> [ABOUT THIS EXERCISE] When the line with "def Obligations.ReservedEncodingsAreRefused : Prop" is found, repeat it and all lines that follow it exactly, stopping at the end of the listing.

:::::

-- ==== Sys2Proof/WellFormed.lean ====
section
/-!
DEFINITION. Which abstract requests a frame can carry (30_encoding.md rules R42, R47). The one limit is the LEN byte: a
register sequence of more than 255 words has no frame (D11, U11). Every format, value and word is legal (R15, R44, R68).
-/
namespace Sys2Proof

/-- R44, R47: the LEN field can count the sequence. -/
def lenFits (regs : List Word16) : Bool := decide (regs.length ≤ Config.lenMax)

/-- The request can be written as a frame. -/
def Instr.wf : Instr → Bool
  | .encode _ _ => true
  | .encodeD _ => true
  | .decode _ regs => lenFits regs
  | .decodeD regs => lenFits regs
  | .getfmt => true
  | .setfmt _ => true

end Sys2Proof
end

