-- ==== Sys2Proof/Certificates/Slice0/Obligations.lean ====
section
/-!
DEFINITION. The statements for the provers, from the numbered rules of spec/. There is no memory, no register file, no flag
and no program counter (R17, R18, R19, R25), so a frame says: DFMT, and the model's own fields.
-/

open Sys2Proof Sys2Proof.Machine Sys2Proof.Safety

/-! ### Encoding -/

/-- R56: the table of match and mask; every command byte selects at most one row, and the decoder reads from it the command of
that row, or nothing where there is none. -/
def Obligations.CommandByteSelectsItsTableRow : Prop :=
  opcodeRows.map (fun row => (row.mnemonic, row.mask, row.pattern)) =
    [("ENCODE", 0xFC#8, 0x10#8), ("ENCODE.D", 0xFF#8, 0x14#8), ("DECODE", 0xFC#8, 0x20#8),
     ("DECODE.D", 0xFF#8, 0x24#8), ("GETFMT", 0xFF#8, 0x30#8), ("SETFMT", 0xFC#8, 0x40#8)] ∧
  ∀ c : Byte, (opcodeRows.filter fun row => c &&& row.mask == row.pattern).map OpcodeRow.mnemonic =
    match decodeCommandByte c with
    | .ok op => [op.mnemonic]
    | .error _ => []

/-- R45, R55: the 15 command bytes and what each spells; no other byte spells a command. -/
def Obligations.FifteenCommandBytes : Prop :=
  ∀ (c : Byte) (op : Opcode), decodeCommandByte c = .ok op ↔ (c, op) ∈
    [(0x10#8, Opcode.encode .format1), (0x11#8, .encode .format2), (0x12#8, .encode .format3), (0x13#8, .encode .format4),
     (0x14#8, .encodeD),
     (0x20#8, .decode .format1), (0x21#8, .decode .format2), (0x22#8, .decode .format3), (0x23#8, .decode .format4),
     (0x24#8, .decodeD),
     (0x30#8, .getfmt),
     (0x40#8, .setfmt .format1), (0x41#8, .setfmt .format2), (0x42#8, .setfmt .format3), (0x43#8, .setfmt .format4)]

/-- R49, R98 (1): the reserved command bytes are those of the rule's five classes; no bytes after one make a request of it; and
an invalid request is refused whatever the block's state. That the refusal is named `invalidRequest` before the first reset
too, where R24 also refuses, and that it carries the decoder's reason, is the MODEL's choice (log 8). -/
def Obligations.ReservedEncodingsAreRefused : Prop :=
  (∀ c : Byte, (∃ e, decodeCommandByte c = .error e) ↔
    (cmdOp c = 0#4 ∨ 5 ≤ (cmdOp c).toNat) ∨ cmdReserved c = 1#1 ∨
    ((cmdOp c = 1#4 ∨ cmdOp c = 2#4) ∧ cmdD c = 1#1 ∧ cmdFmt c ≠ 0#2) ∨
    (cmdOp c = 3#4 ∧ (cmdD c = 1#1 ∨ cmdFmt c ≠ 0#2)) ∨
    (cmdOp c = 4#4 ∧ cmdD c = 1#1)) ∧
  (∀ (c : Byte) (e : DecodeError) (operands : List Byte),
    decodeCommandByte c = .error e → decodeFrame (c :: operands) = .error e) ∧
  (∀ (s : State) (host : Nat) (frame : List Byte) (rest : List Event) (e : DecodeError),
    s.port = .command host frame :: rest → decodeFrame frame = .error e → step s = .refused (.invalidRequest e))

:::::

> [ANSWER SECTION]
def Obligations.ReservedEncodingsAreRefused : Prop :=
  (∀ c : Byte, (∃ e, decodeCommandByte c = .error e) ↔
    (cmdOp c = 0#4 ∨ 5 ≤ (cmdOp c).toNat) ∨ cmdReserved c = 1#1 ∨
    ((cmdOp c = 1#4 ∨ cmdOp c = 2#4) ∧ cmdD c = 1#1 ∧ cmdFmt c ≠ 0#2) ∨
    (cmdOp c = 3#4 ∧ (cmdD c = 1#1 ∨ cmdFmt c ≠ 0#2)) ∨
    (cmdOp c = 4#4 ∧ cmdD c = 1#1)) ∧
  (∀ (c : Byte) (e : DecodeError) (operands : List Byte),
    decodeCommandByte c = .error e → decodeFrame (c :: operands) = .error e) ∧
  (∀ (s : State) (host : Nat) (frame : List Byte) (rest : List Event) (e : DecodeError),
    s.port = .command host frame :: rest → decodeFrame frame = .error e → step s = .refused (.invalidRequest e))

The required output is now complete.